BEGIN Source records
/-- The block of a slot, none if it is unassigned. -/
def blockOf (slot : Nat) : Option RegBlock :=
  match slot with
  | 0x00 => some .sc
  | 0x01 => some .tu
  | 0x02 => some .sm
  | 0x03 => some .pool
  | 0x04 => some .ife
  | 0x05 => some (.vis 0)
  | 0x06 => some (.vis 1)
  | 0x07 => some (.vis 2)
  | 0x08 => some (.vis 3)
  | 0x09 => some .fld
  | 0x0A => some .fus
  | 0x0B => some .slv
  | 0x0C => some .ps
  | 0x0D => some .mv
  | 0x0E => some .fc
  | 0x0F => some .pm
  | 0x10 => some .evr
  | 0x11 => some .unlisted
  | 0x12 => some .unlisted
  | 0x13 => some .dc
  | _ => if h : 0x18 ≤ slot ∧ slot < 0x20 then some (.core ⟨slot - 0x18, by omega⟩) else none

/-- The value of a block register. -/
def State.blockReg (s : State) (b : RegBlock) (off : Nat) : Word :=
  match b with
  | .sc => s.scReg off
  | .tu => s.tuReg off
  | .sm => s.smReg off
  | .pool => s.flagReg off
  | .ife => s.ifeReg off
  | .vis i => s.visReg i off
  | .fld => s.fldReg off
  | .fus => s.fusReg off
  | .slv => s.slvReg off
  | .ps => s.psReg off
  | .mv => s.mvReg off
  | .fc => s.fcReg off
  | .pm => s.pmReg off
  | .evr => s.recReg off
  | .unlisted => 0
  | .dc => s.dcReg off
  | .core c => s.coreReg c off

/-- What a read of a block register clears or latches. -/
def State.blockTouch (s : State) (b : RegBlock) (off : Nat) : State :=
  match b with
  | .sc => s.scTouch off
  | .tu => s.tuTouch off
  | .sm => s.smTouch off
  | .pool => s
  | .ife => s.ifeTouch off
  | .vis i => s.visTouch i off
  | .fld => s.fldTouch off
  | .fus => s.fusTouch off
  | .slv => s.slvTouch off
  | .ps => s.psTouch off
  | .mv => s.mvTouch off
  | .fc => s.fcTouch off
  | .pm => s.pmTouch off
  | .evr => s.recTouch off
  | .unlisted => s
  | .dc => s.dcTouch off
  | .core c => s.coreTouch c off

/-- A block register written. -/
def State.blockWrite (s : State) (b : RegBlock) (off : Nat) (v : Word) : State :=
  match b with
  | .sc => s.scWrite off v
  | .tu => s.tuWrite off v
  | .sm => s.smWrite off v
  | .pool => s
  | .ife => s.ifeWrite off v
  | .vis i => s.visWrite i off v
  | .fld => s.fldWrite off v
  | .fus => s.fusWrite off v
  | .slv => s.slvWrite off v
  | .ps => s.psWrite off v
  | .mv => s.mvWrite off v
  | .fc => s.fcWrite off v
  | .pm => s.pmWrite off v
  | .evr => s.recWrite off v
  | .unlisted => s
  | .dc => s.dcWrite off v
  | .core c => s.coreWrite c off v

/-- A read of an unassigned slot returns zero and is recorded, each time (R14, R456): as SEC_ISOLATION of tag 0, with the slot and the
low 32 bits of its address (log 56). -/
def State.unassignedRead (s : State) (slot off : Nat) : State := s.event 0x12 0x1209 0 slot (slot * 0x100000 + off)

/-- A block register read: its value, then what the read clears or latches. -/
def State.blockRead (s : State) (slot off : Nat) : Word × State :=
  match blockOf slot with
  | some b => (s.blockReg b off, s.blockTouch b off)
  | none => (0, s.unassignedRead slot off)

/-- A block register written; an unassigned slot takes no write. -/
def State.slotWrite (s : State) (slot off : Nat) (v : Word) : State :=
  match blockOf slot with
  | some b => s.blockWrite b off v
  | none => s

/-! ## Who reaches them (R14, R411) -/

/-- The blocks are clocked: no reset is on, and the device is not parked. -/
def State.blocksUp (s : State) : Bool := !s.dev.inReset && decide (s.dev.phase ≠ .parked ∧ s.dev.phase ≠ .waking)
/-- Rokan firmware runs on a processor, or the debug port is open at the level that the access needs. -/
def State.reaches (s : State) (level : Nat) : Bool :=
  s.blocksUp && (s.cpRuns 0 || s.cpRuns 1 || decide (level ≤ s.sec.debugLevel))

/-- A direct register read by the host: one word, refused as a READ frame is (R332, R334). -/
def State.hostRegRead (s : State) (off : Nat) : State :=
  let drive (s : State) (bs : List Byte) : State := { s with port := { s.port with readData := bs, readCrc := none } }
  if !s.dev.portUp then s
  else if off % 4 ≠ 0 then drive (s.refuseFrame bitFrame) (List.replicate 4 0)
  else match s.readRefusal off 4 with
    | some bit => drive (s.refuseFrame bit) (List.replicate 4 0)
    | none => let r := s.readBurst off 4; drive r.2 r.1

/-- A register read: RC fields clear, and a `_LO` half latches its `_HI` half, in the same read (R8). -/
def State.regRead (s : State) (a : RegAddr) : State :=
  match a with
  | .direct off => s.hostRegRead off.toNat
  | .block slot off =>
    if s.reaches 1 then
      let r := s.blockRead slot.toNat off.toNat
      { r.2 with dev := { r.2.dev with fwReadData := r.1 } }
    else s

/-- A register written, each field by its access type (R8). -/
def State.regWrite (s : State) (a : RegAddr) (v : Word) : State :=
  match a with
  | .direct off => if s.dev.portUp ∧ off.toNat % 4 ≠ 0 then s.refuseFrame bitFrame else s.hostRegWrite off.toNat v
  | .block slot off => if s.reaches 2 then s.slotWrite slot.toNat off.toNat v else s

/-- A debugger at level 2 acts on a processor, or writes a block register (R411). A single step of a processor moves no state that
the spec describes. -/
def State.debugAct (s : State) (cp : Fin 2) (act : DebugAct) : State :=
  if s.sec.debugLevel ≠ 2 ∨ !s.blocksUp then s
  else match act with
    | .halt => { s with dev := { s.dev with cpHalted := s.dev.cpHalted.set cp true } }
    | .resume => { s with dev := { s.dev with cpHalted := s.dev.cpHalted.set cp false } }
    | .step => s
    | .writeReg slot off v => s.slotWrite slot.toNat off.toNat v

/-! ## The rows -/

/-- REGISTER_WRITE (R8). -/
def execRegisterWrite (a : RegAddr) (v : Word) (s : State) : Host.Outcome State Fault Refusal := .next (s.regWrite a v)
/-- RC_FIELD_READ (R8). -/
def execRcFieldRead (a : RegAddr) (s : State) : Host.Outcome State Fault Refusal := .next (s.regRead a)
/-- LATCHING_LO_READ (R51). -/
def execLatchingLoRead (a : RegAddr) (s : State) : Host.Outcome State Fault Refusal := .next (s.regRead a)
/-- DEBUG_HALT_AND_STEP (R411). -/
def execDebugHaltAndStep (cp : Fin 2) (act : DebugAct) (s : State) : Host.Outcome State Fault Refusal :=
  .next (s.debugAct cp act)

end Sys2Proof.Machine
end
END Source records
BEGIN Source records
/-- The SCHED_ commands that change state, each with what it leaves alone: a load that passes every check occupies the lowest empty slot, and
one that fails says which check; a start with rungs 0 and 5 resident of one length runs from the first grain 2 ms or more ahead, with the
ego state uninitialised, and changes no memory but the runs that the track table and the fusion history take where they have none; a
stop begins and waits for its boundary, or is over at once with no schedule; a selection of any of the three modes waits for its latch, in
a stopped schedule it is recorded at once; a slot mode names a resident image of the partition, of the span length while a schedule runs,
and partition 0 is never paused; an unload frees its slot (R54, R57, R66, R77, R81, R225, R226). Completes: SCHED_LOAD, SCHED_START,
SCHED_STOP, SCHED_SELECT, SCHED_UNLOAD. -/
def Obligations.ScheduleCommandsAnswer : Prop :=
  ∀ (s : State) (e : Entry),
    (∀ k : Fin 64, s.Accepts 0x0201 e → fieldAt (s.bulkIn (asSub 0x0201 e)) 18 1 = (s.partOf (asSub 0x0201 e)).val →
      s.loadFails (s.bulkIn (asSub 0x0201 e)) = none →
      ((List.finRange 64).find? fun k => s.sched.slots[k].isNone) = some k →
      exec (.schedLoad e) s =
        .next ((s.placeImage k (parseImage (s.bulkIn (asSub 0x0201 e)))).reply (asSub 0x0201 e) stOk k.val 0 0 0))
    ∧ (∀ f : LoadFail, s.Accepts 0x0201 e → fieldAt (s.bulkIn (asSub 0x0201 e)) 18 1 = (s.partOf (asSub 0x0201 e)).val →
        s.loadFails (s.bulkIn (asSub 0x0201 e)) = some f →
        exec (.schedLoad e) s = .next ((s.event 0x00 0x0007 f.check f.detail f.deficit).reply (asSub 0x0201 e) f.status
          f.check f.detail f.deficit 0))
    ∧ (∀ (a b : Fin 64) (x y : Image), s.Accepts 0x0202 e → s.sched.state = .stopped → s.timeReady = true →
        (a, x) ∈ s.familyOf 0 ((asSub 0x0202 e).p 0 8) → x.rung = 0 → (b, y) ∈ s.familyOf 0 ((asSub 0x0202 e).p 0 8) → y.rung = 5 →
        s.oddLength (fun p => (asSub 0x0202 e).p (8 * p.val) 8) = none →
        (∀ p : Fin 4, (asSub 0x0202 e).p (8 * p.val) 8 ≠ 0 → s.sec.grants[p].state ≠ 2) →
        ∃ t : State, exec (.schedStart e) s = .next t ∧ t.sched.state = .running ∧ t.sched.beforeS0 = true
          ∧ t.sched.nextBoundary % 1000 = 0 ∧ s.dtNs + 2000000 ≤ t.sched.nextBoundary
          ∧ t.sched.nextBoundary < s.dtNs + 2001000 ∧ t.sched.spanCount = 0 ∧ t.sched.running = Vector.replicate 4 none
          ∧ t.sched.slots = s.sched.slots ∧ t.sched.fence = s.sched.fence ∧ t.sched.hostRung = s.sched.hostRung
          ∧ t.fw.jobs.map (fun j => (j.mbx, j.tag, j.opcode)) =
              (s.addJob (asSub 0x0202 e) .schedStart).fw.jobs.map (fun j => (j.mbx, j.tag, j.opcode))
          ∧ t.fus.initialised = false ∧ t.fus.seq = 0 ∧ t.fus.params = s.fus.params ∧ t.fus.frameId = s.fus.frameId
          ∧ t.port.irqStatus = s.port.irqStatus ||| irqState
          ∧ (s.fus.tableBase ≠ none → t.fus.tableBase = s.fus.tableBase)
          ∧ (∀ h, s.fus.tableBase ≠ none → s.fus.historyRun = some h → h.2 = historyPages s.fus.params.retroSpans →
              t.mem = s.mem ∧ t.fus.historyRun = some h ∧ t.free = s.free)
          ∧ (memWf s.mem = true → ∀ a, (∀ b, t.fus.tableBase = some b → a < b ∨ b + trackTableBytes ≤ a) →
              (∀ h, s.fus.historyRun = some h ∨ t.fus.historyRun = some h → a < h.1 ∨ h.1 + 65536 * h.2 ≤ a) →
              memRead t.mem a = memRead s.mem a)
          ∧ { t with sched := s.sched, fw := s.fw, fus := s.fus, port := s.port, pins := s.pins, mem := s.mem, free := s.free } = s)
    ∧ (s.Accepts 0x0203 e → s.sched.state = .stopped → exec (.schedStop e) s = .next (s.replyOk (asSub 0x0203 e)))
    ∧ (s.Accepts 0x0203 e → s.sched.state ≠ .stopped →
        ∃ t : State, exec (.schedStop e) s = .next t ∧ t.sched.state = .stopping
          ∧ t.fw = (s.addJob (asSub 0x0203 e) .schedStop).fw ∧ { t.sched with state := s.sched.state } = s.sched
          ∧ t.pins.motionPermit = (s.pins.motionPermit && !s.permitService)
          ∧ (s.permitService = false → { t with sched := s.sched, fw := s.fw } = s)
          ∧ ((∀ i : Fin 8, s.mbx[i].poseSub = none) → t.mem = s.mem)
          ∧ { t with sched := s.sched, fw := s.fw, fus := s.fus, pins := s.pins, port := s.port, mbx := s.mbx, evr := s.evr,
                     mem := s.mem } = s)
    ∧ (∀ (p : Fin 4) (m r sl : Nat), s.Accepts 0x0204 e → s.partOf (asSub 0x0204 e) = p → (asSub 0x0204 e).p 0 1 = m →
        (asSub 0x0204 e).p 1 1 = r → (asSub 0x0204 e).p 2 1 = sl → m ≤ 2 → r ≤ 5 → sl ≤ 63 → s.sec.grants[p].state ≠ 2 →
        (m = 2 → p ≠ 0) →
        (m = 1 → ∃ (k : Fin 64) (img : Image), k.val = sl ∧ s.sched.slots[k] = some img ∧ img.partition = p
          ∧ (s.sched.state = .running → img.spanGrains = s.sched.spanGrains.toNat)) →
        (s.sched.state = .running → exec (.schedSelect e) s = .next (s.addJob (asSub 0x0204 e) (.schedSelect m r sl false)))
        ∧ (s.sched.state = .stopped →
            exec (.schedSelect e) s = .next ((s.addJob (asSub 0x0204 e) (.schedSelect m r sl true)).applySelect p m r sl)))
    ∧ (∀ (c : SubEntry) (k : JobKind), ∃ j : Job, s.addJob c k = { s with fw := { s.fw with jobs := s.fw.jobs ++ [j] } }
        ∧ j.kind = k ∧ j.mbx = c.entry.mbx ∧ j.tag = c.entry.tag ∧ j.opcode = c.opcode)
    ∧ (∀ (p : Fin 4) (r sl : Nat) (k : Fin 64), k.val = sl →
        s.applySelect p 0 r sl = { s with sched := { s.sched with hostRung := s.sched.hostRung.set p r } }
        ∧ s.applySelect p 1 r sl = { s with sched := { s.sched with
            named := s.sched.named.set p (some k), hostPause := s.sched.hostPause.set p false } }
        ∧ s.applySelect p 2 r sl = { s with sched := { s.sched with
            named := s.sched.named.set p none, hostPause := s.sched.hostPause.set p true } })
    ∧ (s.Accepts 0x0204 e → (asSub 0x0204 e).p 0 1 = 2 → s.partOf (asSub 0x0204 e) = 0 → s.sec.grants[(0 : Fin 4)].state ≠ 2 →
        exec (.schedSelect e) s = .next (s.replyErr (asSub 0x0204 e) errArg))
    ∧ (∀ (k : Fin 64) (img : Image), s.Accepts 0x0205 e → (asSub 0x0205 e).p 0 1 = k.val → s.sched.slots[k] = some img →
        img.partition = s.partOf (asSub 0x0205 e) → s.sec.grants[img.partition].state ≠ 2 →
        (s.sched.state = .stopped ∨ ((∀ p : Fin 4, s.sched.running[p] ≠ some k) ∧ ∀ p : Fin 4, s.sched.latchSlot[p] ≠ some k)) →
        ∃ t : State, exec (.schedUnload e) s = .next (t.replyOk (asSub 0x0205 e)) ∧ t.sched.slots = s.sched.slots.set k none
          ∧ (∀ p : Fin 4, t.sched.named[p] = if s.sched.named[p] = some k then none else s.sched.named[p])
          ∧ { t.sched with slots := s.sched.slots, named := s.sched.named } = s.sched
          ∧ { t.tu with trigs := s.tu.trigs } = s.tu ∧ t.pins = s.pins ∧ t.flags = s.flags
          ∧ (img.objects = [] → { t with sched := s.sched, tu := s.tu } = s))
END Source records
BEGIN Source records
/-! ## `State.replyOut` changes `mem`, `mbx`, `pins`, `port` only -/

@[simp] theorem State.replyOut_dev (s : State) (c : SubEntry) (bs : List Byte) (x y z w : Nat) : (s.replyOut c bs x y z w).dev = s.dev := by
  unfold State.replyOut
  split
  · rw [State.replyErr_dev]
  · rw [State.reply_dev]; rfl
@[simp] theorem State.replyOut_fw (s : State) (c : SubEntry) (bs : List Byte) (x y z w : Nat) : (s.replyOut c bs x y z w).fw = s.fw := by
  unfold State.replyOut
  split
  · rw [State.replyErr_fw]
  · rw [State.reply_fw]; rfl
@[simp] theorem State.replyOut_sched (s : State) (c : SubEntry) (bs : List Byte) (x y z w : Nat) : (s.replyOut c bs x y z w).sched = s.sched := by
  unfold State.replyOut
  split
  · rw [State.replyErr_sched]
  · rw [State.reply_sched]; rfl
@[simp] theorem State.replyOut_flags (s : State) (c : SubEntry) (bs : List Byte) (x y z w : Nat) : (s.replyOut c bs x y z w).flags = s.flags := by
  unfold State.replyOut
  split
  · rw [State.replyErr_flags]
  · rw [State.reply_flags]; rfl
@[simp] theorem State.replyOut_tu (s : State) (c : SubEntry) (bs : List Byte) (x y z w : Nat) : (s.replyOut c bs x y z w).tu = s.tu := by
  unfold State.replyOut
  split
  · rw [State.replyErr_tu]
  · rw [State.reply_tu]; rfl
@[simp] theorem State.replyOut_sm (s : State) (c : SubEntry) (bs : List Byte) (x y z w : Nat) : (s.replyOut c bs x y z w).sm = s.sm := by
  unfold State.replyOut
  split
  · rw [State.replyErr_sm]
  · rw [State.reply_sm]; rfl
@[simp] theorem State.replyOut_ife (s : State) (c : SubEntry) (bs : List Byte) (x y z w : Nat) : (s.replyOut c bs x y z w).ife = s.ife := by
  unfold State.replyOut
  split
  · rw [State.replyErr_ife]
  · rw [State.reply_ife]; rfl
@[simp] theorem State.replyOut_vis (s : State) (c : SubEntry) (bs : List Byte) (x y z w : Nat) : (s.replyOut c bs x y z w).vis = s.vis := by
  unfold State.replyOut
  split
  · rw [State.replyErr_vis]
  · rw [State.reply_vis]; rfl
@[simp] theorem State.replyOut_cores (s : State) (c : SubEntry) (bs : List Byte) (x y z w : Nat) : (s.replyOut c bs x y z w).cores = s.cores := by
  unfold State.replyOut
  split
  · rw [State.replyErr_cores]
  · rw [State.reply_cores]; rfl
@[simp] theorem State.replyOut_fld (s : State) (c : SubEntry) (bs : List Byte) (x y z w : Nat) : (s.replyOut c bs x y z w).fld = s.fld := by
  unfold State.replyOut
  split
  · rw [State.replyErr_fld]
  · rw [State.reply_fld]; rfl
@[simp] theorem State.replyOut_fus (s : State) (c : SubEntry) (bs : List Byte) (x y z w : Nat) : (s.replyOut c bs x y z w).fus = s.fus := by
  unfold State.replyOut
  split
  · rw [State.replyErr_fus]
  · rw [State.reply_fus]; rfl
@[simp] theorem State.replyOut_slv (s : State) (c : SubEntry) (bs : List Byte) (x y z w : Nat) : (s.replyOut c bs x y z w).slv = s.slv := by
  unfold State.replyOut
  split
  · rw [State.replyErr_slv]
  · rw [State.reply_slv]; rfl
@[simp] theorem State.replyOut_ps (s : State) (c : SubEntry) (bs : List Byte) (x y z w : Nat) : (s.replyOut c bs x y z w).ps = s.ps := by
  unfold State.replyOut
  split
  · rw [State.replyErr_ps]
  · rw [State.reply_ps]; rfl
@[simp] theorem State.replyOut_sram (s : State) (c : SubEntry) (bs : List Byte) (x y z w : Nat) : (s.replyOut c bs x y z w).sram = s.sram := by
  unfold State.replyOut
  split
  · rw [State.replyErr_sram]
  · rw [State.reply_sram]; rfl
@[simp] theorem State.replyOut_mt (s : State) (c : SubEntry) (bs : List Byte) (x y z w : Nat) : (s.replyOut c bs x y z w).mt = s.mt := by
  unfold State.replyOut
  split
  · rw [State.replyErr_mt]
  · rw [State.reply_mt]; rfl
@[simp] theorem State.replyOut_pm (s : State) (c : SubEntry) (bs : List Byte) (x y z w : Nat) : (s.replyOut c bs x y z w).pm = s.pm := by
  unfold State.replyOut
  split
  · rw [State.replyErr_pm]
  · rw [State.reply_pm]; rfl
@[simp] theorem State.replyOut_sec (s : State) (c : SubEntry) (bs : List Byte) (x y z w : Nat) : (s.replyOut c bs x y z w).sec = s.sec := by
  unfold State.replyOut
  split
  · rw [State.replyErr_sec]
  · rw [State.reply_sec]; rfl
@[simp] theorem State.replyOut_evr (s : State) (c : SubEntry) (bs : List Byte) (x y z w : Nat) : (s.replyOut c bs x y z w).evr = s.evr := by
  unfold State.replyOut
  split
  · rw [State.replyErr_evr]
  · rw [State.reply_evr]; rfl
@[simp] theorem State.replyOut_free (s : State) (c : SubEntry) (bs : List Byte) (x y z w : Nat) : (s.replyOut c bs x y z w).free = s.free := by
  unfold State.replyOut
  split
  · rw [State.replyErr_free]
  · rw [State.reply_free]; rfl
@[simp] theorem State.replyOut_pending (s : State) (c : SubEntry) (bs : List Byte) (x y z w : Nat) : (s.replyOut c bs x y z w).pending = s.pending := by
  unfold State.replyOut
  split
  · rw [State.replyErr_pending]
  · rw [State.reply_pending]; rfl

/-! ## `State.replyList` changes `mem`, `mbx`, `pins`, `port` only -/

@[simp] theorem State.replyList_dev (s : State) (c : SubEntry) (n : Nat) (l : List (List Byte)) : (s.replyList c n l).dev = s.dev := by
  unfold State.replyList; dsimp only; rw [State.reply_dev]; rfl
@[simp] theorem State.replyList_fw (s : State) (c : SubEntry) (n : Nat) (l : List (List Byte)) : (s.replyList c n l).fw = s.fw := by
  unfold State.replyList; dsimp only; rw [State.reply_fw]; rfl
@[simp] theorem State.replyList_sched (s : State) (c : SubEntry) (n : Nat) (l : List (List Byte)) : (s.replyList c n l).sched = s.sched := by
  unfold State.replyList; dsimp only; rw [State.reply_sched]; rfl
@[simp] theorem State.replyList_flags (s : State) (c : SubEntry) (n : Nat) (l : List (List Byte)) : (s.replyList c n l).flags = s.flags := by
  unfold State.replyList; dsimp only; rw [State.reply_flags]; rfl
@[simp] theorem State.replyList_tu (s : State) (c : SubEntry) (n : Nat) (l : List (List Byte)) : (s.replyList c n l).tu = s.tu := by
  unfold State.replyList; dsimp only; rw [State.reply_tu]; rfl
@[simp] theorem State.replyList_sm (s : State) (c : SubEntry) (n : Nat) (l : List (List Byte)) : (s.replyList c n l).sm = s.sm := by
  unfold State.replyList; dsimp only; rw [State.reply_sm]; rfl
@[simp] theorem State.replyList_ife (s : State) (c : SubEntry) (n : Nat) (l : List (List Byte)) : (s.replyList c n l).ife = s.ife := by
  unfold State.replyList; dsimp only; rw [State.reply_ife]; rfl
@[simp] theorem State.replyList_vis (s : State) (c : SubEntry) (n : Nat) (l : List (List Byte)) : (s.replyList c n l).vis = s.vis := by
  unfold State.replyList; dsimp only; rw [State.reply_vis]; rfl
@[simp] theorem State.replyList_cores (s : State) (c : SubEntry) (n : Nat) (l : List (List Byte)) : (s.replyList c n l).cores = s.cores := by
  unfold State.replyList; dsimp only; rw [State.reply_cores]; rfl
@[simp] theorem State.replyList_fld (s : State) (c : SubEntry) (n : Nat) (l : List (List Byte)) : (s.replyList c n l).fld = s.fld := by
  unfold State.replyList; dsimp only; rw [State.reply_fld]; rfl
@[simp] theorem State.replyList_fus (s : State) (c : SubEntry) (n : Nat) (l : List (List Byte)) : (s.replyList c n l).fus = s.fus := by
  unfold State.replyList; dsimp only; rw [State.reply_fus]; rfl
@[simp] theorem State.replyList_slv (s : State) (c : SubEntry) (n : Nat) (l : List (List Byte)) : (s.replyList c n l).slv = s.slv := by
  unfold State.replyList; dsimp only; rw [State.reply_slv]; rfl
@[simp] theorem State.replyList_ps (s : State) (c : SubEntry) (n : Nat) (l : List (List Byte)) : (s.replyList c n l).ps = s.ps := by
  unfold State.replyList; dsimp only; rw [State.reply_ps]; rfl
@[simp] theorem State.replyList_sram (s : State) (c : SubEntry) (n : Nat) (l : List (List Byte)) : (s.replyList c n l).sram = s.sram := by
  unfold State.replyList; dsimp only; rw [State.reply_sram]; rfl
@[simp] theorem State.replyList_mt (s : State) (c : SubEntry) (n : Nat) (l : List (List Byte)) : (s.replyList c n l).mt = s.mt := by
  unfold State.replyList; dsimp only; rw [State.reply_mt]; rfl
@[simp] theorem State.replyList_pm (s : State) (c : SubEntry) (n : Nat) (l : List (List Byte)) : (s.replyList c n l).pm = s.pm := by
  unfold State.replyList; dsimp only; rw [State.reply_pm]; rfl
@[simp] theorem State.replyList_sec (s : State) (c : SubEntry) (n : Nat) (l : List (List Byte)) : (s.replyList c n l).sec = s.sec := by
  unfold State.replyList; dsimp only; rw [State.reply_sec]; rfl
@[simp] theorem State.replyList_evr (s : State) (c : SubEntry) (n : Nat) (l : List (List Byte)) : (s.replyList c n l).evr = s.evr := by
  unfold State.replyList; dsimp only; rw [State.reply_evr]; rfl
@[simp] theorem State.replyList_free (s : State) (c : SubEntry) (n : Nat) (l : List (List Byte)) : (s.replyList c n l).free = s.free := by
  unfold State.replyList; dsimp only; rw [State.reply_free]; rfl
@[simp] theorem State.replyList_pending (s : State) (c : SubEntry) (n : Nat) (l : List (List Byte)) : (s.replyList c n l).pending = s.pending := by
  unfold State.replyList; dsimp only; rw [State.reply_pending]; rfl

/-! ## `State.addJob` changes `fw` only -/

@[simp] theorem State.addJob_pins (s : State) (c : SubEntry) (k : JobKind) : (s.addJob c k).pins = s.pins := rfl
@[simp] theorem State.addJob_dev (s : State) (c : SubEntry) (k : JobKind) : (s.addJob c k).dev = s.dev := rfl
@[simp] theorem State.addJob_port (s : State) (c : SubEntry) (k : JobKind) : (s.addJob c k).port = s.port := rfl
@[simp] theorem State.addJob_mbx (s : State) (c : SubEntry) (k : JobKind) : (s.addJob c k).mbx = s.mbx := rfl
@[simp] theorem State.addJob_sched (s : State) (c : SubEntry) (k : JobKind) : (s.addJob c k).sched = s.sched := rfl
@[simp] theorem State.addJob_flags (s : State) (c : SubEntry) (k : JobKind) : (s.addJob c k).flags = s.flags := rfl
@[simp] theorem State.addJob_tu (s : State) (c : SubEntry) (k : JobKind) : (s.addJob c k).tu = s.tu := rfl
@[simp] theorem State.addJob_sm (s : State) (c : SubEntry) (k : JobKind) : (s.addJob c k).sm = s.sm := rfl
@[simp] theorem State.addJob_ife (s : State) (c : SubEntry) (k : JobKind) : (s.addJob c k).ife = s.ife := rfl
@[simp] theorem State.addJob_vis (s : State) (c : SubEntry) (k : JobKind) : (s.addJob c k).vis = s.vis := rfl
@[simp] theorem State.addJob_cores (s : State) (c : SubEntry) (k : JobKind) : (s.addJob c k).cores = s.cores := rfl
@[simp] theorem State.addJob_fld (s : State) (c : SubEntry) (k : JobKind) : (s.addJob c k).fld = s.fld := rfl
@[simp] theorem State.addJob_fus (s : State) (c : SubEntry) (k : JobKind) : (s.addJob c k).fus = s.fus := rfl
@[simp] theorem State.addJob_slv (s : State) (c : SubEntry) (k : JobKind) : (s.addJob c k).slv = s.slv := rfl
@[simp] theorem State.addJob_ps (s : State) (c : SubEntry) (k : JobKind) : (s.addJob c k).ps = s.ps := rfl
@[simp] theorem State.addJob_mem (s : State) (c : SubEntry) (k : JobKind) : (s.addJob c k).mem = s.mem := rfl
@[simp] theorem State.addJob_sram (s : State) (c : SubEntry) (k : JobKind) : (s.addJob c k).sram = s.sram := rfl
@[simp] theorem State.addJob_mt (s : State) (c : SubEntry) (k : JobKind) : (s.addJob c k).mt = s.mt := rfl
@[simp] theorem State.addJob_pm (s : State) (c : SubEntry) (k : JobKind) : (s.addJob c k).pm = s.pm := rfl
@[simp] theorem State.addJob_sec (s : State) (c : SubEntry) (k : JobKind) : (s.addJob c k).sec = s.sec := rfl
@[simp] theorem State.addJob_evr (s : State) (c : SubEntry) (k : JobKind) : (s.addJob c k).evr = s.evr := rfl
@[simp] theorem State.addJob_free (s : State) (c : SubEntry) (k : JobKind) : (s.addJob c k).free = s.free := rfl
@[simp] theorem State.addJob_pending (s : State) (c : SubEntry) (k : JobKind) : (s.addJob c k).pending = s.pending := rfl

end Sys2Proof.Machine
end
END Source records
In the listing, how many lines hold "resident"? Answer with a bare number.

2